Macro arts marketing issues

1

POSTMODERNISM AND ARTS MARKETING
Laurie A. Meamber

Introduction and overview

(Art critic) … Because what you are witnessing today seems to me the situation of (the 1960s). Guy Debord talked about the society of the spectacle, and we are all on show every single day so also this notion of doing performance, doing shows, is really growing.
(Meamber 1997: 289)
In the current experience or image economy, the arts are essential. The aesthetic nature of life today is premised on our engagement with the arts, and with artistic material. Contemporary consumers are surrounded by artistic content when consuming the arts, such as performances, art festivals, fairs and auctions, films, and museums. Consumers are also embedded in design, aesthetics, and visual matter (embodied in brands, books, and webpages for example) in everyday consumption experiences. Consumers “perform” their lives by producing meaning via their consumption choices. With reference to the quote above, the idea that we live spectacle is fundamentally postmodern. Given that the arts and artistic substance are central in the present age, understanding multiple perspectives on arts marketing is more important than ever before.
The purpose of this chapter is to review scholarship pertaining to postmodernism and arts marketing. Andreas Huyssen (1990) describes postmodernism as viewpoint within a historical condition. Therefore, the chapter will focus on the marketing of the arts in the current era – that is, both on the relationship between postmodernism and the marketing of the arts (the viewpoint), and the marketing of the arts in postmodernity (the condition). The major topics that will be addressed in this chapter are: (1) postmodernism and postmodernity; (2) decentering and cultural production; (3) fragmentation and arts marketing; and (4) hyperreality and the arts. Rather than describing all aspects of postmodern philosophy as it applies to the present, this chapter will concentrate on interpreting postmodernism grounded within the arts themselves.

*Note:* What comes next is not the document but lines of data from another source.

-- ==== Sys2Proof/Laws/KeepsVector.lean ====
section
/-! SUPPORT. The operations and commands of Machine/Vector.lean leave the queue as it is, and keep memory and registers in their one form. -/

set_option linter.unusedTactic false
set_option linter.unreachableTactic false
set_option linter.unusedSimpArgs false

namespace Sys2Proof.Machine

theorem State.vecSlot_keeps {σ s : State} (h : Keeps σ s) (n : Nat) (x : SlotCtl) (v : VecArg) (vop : Nat) :
    KeepsOut σ (State.vecSlot s n x v vop) := by
  unfold State.vecSlot
  with_reducible (repeat' (first | exact h | assumption | apply State.issue_keeps | apply State.readSlot_keeps | apply State.upCl_keeps | exact keeps_refl _ | apply keepsOut_next | apply keeps_ite | apply keeps_ite_fst | apply keeps_ite_snd | split | intro _ | simp only [keeps_mk] | dsimp only))

theorem execVecCopy_keeps {σ s : State} (h : Keeps σ s) (n : Fin 576) (x : SlotCtl) (v : VecArg) :
    KeepsOut σ (execVecCopy n x v s) := by
  unfold execVecCopy
  with_reducible (repeat' (first | exact h | assumption | apply State.vecSlot_keeps | exact keeps_refl _ | apply keepsOut_next | apply keeps_ite | apply keeps_ite_fst | apply keeps_ite_snd | split | intro _ | simp only [keeps_mk] | dsimp only))

theorem execVecIadd_keeps {σ s : State} (h : Keeps σ s) (n : Fin 576) (x : SlotCtl) (v : VecArg) :
    KeepsOut σ (execVecIadd n x v s) := by
  unfold execVecIadd
  with_reducible (repeat' (first | exact h | assumption | apply State.vecSlot_keeps | exact keeps_refl _ | apply keepsOut_next | apply keeps_ite | apply keeps_ite_fst | apply keeps_ite_snd | split | intro _ | simp only [keeps_mk] | dsimp only))

theorem execVecIsub_keeps {σ s : State} (h : Keeps σ s) (n : Fin 576) (x : SlotCtl) (v : VecArg) :
    KeepsOut σ (execVecIsub n x v s) := by
  unfold execVecIsub
  with_reducible (repeat' (first | exact h | assumption | apply State.vecSlot_keeps | exact keeps_refl _ | apply keepsOut_next | apply keeps_ite | apply keeps_ite_fst | apply keeps_ite_snd | split | intro _ | simp only [keeps_mk] | dsimp only))

theorem execVecImul_keeps {σ s : State} (h : Keeps σ s) (n : Fin 576) (x : SlotCtl) (v : VecArg) :
    KeepsOut σ (execVecImul n x v s) := by
  unfold execVecImul
  with_reducible (repeat' (first | exact h | assumption | apply State.vecSlot_keeps | exact keeps_refl _ | apply keepsOut_next | apply keeps_ite | apply keeps_ite_fst | apply keeps_ite_snd | split | intro _ | simp only [keeps_mk] | dsimp only))

theorem execVecShl_keeps {σ s : State} (h : Keeps σ s) (n : Fin 576) (x : SlotCtl) (v : VecArg) :
    KeepsOut σ (execVecShl n x v s) := by
  unfold execVecShl
  with_reducible (repeat' (first | exact h | assumption | apply State.vecSlot_keeps | exact keeps_refl _ | apply keepsOut_next | apply keeps_ite | apply keeps_ite_fst | apply keeps_ite_snd | split | intro _ | simp only [keeps_mk] | dsimp only))

theorem execVecShrl_keeps {σ s : State} (h : Keeps σ s) (n : Fin 576) (x : SlotCtl) (v : VecArg) :
    KeepsOut σ (execVecShrl n x v s) := by
  unfold execVecShrl
  with_reducible (repeat' (first | exact h | assumption | apply State.vecSlot_keeps | exact keeps_refl _ | apply keepsOut_next | apply keeps_ite | apply keeps_ite_fst | apply keeps_ite_snd | split | intro _ | simp only [keeps_mk] | dsimp only))

theorem execVecShra_keeps {σ s : State} (h : Keeps σ s) (n : Fin 576) (x : SlotCtl) (v : VecArg) :
    KeepsOut σ (execVecShra n x v s) := by
  unfold execVecShra
  with_reducible (repeat' (first | exact h | assumption | apply State.vecSlot_keeps | exact keeps_refl _ | apply keepsOut_next | apply keeps_ite | apply keeps_ite_fst | apply keeps_ite_snd | split | intro _ | simp only [keeps_mk] | dsimp only))

theorem execVecAnd_keeps {σ s : State} (h : Keeps σ s) (n : Fin 576) (x : SlotCtl) (v : VecArg) :
    KeepsOut σ (execVecAnd n x v s) := by
  unfold execVecAnd
  with_reducible (repeat' (first | exact h | assumption | apply State.vecSlot_keeps | exact keeps_refl _ | apply keepsOut_next | apply keeps_ite | apply keeps_ite_fst | apply keeps_ite_snd | split | intro _ | simp only [keeps_mk] | dsimp only))

theorem execVecOr_keeps {σ s : State} (h : Keeps σ s) (n : Fin 576) (x : SlotCtl) (v : VecArg) :
    KeepsOut σ (execVecOr n x v s) := by
  unfold execVecOr
  with_reducible (repeat' (first | exact h | assumption | apply State.vecSlot_keeps | exact keeps_refl _ | apply keepsOut_next | apply keeps_ite | apply keeps_ite_fst | apply keeps_ite_snd | split | intro _ | simp only [keeps_mk] | dsimp only))

theorem execVecXor_keeps {σ s : State} (h : Keeps σ s) (n : Fin 576) (x : SlotCtl) (v : VecArg) :
    KeepsOut σ (execVecXor n x v s) := by
  unfold execVecXor
  with_reducible (repeat' (first | exact h | assumption | apply State.vecSlot_keeps | exact keeps_refl _ | apply keepsOut_next | apply keeps_ite | apply keeps_ite_fst | apply keeps_ite_snd | split | intro _ | simp only [keeps_mk] | dsimp only))

theorem execVecAndn_keeps {σ s : State} (h : Keeps σ s) (n : Fin 576) (x : SlotCtl) (v : VecArg) :
    KeepsOut σ (execVecAndn n x v s) := by
  unfold execVecAndn
  with_reducible (repeat' (first | exact h | assumption | apply State.vecSlot_keeps | exact keeps_refl _ | apply keepsOut_next | apply keeps_ite | apply keeps_ite_fst | apply keeps_ite_snd | split | intro _ | simp only [keeps_mk] | dsimp only))

theorem execVecIcmp_keeps {σ s : State} (h : Keeps σ s) (n : Fin 576) (x : SlotCtl) (v : VecArg) :
    KeepsOut σ (execVecIcmp n x v s) := by
  unfold execVecIcmp
  with_reducible (repeat' (first | exact h | assumption | apply State.vecSlot_keeps | exact keeps_refl _ | apply keepsOut_next | apply keeps_ite | apply keeps_ite_fst | apply keeps_ite_snd | split | intro _ | simp only [keeps_mk] | dsimp only))

theorem execVecImax_keeps {σ s : State} (h : Keeps σ s) (n : Fin 576) (x : SlotCtl) (v : VecArg) :
    KeepsOut σ (execVecImax n x v s) := by
  unfold execVecImax
  with_reducible (repeat' (first | exact h | assumption | apply State.vecSlot_keeps | exact keeps_refl _ | apply keepsOut_next | apply keeps_ite | apply keeps_ite_fst | apply keeps_ite_snd | split | intro _ | simp only [keeps_mk] | dsimp only))

theorem execVecImin_keeps {σ s : State} (h : Keeps σ s) (n : Fin 576) (x : SlotCtl) (v : VecArg) :
    KeepsOut σ (execVecImin n x v s) := by
  unfold execVecImin
  with_reducible (repeat' (first | exact h | assumption | apply State.vecSlot_keeps | exact keeps_refl _ | apply keepsOut_next | apply keeps_ite | apply keeps_ite_fst | apply keeps_ite_snd | split | intro _ | simp only [keeps_mk] | dsimp only))

theorem execVecSel_keeps {σ s : State} (h : Keeps σ s) (n : Fin 576) (x : SlotCtl) (v : VecArg) :
    KeepsOut σ (execVecSel n x v s) := by
  unfold execVecSel
  with_reducible (repeat' (first | exact h | assumption | apply State.vecSlot_keeps | exact keeps_refl _ | apply keepsOut_next | apply keeps_ite | apply keeps_ite_fst | apply keeps_ite_snd | split | intro _ | simp only [keeps_mk] | dsimp only))

theorem execVecFadd_keeps {σ s : State} (h : Keeps σ s) (n : Fin 576) (x : SlotCtl) (v : VecArg) :
    KeepsOut σ (execVecFadd n x v s) := by
  unfold execVecFadd
  with_reducible (repeat' (first | exact h | assumption | apply State.vecSlot_keeps | exact keeps_refl _ | apply keepsOut_next | apply keeps_ite | apply keeps_ite_fst | apply keeps_ite_snd | split | intro _ | simp only [keeps_mk] | dsimp only))

theorem execVecFsub_keeps {σ s : State} (h : Keeps σ s) (n : Fin 576) (x : SlotCtl) (v : VecArg) :
    KeepsOut σ (execVecFsub n x v s) := by
  unfold execVecFsub
  with_reducible (repeat' (first | exact h | assumption | apply State.vecSlot_keeps | exact keeps_refl _ | apply keepsOut_next | apply keeps_ite | apply keeps_ite_fst | apply keeps_ite_snd | split | intro _ | simp only [keeps_mk] | dsimp only))

theorem execVecFcmp_keeps {σ s : State} (h : Keeps σ s) (n : Fin 576) (x : SlotCtl) (v : VecArg) :
    KeepsOut σ (execVecFcmp n x v s) := by
  unfold execVecFcmp
  with_reducible (repeat' (first | exact h | assumption | apply State.vecSlot_keeps | exact keeps_refl _ | apply keepsOut_next | apply keeps_ite | apply keeps_ite_fst | apply keeps_ite_snd | split | intro _ | simp only [keeps_mk] | dsimp only))

theorem execVecFmax_keeps {σ s : State} (h : Keeps σ s) (n : Fin 576) (x : SlotCtl) (v : VecArg) :
    KeepsOut σ (execVecFmax n x v s) := by
  unfold execVecFmax
  with_reducible (repeat' (first | exact h | assumption | apply State.vecSlot_keeps | exact keeps_refl _ | apply keepsOut_next | apply keeps_ite | apply keeps_ite_fst | apply keeps_ite_snd | split | intro _ | simp only [keeps_mk] | dsimp only))

theorem execVecFmin_keeps {σ s : State} (h : Keeps σ s) (n : Fin 576) (x : SlotCtl) (v : VecArg) :
    KeepsOut σ (execVecFmin n x v s) := by
  unfold execVecFmin
  with_reducible (repeat' (first | exact h | assumption | apply State.vecSlot_keeps | exact keeps_refl _ | apply keepsOut_next | apply keeps_ite | apply keeps_ite_fst | apply keeps_ite_snd | split | intro _ | simp only [keeps_mk] | dsimp only))

theorem execVecFmul_keeps {σ s : State} (h : Keeps σ s) (n : Fin 576) (x : SlotCtl) (v : VecArg) :
    KeepsOut σ (execVecFmul n x v s) := by
  unfold execVecFmul
  with_reducible (repeat' (first | exact h | assumption | apply State.vecSlot_keeps | exact keeps_refl _ | apply keepsOut_next | apply keeps_ite | apply keeps_ite_fst | apply keeps_ite_snd | split | intro _ | simp only [keeps_mk] | dsimp only))

theorem execVecFdiv_keeps {σ s : State} (h : Keeps σ s) (n : Fin 576) (x : SlotCtl) (v : VecArg) :
    KeepsOut σ (execVecFdiv n x v s) := by
  unfold execVecFdiv
  with_reducible (repeat' (first | exact h | assumption | apply State.vecSlot_keeps | exact keeps_refl _ | apply keepsOut_next | apply keeps_ite | apply keeps_ite_fst | apply keeps_ite_snd | split | intro _ | simp only [keeps_mk] | dsimp only))

theorem execVecLut_keeps {σ s : State} (h : Keeps σ s) (n : Fin 576) (x : SlotCtl) (v : VecArg) :
    KeepsOut σ (execVecLut n x v s) := by
  unfold execVecLut
  with_reducible (repeat' (first | exact h | assumption | apply State.vecSlot_keeps | exact keeps_refl _ | apply keepsOut_next | apply keeps_ite | apply keeps_ite_fst | apply keeps_ite_snd | split | intro _ | simp only [keeps_mk] | dsimp only))

theorem execVecGather_keeps {σ s : State} (h : Keeps σ s) (n : Fin 576) (x : SlotCtl) (v : VecArg) :
    KeepsOut σ (execVecGather n x v s) := by
  unfold execVecGather
  with_reducible (repeat' (first | exact h | assumption | apply State.vecSlot_keeps | exact keeps_refl _ | apply keepsOut_next | apply keeps_ite | apply keeps_ite_fst | apply keeps_ite_snd | split | intro _ | simp only [keeps_mk] | dsimp only))

theorem execVecPmax_keeps {σ s : State} (h : Keeps σ s) (n : Fin 576) (x : SlotCtl) (v : VecArg) :
    KeepsOut σ (execVecPmax n x v s) := by
  unfold execVecPmax
  with_reducible (repeat' (first | exact h | assumption | apply State.vecSlot_keeps | exact keeps_refl _ | apply keepsOut_next | apply keeps_ite | apply keeps_ite_fst | apply keeps_ite_snd | split | intro _ | simp only [keeps_mk] | dsimp only))

theorem execVecPmin_keeps {σ s : State} (h : Keeps σ s) (n : Fin 576) (x : SlotCtl) (v : VecArg) :
    KeepsOut σ (execVecPmin n x v s) := by
  unfold execVecPmin
  with_reducible (repeat' (first | exact h | assumption | apply State.vecSlot_keeps | exact keeps_refl _ | apply keepsOut_next | apply keeps_ite | apply keeps_ite_fst | apply keeps_ite_snd | split | intro _ | simp only [keeps_mk] | dsimp only))

theorem State.vecFlags_keeps {σ s : State} (h : Keeps σ s) (n : Nat) (ctx : Nat) (f : Nat) :
    Keeps σ (State.vecFlags s n ctx f) := by
  unfold State.vecFlags
  with_reducible (repeat' (first | exact h | assumption | apply State.incN_keeps | apply State.wrg_keeps | exact keeps_refl _ | apply keepsOut_next | apply keeps_ite | apply keeps_ite_fst | apply keeps_ite_snd | split | intro _ | simp only [keeps_mk] | dsimp only))

theorem State.vecFault_keeps {σ s : State} (h : Keeps σ s) (n : Nat) (o : VecOp) (kind : Nat) (lane : Nat) (a : Option Int) (elem : Nat) :
    Keeps σ (State.vecFault s n o kind lane a elem) := by
  unfold State.vecFault
  with_reducible (repeat' (first | exact h | assumption | apply State.cond_keeps | apply State.free_keeps | apply State.wrg_keeps | apply State.extentFault_keeps | exact keeps_refl _ | apply keepsOut_next | apply keeps_ite | apply keeps_ite_fst | apply keeps_ite_snd | split | intro _ | simp only [keeps_mk] | dsimp only))
theorem VecRun.beat_keeps {σ : State} {r : VecRun} (h : Keeps σ r.s) (n : Nat) (o : VecOp) (t : List Word) (total j : Nat) :
    Keeps σ (r.beat n o t total j).s := by
  unfold VecRun.beat
  dsimp only
  split
  · exact State.upCl_keeps h _ _
  · exact State.inc64_keeps (State.vecFlags_keeps (State.incN_keeps (State.inc64_keeps (State.upCl_keeps h _ _) _ _) _ _) _ _ _) _ _

theorem VecRun.land_keeps {σ : State} {r : VecRun} (h : Keeps σ r.s) (n : Nat) (o : VecOp) : Keeps σ (r.land n o).s := by
  unfold VecRun.land
  exact State.upCl_keeps h _ _

theorem VecRun.beats_keeps {σ : State} {r : VecRun} (h : Keeps σ r.s) (n : Nat) (o : VecOp) (t : List Word) (total f j : Nat) :
    Keeps σ (r.beats n o t total f j).s := by
  induction f generalizing r j with
  | zero =>
    unfold VecRun.beats
    exact VecRun.land_keeps h n o
  | succ f ih =>
    unfold VecRun.beats
    dsimp only
    split
    · exact VecRun.land_keeps (VecRun.beat_keeps h n o t total j) n o
    · exact ih (VecRun.beat_keeps h n o t total j) _

theorem State.runVec_keeps {σ s : State} (h : Keeps σ s) (n : Nat) (o : VecOp) :
    Keeps σ (State.runVec s n o) := by
  unfold State.runVec
  dsimp only
  have k := VecRun.beats_keeps (r := ⟨s.setCl n ((s.cl n).enter false (((s.cl n).plane o.plane).vecRanges o)).1, [], List.replicate 64 0,
    List.replicate 64 0, 0, false, false, none⟩) (State.setCl_keeps h n _) n o
    (if o.vop = 32 ∧ o.sub = 0 then (s.cl n).words o.aux 260 else []) (((s.cl n).plane o.plane).positions (s.cl n).bkt o.lt)
    (ceilDiv (((s.cl n).plane o.plane).positions (s.cl n).bkt o.lt) 64) 0
  split
  · exact State.vecFault_keeps (State.upCl_keeps k _ _) _ _ _ _ _ _
  · split
    · exact State.upCl_keeps k _ _
    · exact State.upCl_keeps k _ _

theorem execVectorOpStart_keeps {σ s : State} (h : Keeps σ s) (n : Fin 576) (ecc : SpEcc) (conf : Option Conflict) :
    KeepsOut σ (execVectorOpStart n ecc conf s) := by
  unfold execVectorOpStart
  with_reducible (repeat' (first | exact h | assumption | apply State.upCl_keeps | apply State.spEcc_keeps | apply State.conflict_keeps | apply State.runVec_keeps | exact keeps_refl _ | apply keepsOut_next | apply keeps_ite | apply keeps_ite_fst | apply keeps_ite_snd | split | intro _ | simp only [keeps_mk] | dsimp only))

theorem execSumsqRecordWrite_keeps {σ s : State} (h : Keeps σ s) (n : Fin 576) :
    KeepsOut σ (execSumsqRecordWrite n s) := by
  unfold execSumsqRecordWrite
  with_reducible (repeat' (first | exact h | assumption | apply State.upCl_keeps | apply State.wake_keeps | apply State.vecFlags_keeps | exact keeps_refl _ | apply keepsOut_next | apply keeps_ite | apply keeps_ite_fst | apply keeps_ite_snd | split | intro _ | simp only [keeps_mk] | dsimp only))

end Sys2Proof.Machine
end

Background: postmodernism and postmodernity

Postmodernism, or more accurately, postmodernisms (plural) often referred to the collection of postmodernist thought, consists of the cultural, philosophical movements and critiques that were introduced in the second half of the twentieth century. These ideas have gained influence in marketing primarily in the period from the mid-to-late 1980s to today. Postmodernism questions “modernist” positions (grand ideas or metanarratives) on subjects such as the separation of production and consumption, the privileging of science and rationality over art and experience, and the character of reality. Since there are many ideas and thinkers associated with postmodernist thought, they will be organized in this chapter according to several key conditions that are critical to understanding arts marketing in the current period.
Postmodernity is a term that defines the present, an era that comes after modernity. Modernity generally refers to the late sixteenth and seventeenth centuries corresponding to the Enlightenment period in Western culture, i.e., the age of the Renaissance. In this age, science and rationality assumed importance in transforming our perspectives on the world and our place in it. Other characterizations of this period include: postindustrial society (Bell 1973), the age of multinational capitalism and the rise of consumer society (Jameson 1983), and the society of the spectacle (Debord 1967/1983). Some scholars prefer to use the term “late modernity” rather than postmodernity to define this time in history, arguing that the features that define the current age also existed previously, although they were not as prominent or as recognized as they are now (Firat and Venkatesh 1995). Other writers see the contemporary period as the beginnings of a larger cultural shift (Bradshaw and Dholakia 2012; Firat and Dholakia 2006).These thinkers believe that in the present day there is potential for combining both modern and postmodern perspectives, allowing for a multiplicity of ideas, positions, and conditions.
Although there is debate on whether we are in the age of postmodernity or at the end of modernity, postmodern tendencies are unmistakable. Rather than occupying merely a transitory position in the context of modernism, writers such as Huyssen (1990) see a distinct shift in sensibility and practices from modernity to postmodernity. Postmodernity has given rise to postmodernist thought in which culture, language, narratives, symbolism, and the arts assume more importance in life (Brown 1995 , 1998). By implication, marketing assumes a prominent role in the process by which the arts are produced and consumed in this day and age. Turning to this cultural production process, the next section of the chapter will address the first of several key postmodern conditions or tendencies, the decentering (of the subject).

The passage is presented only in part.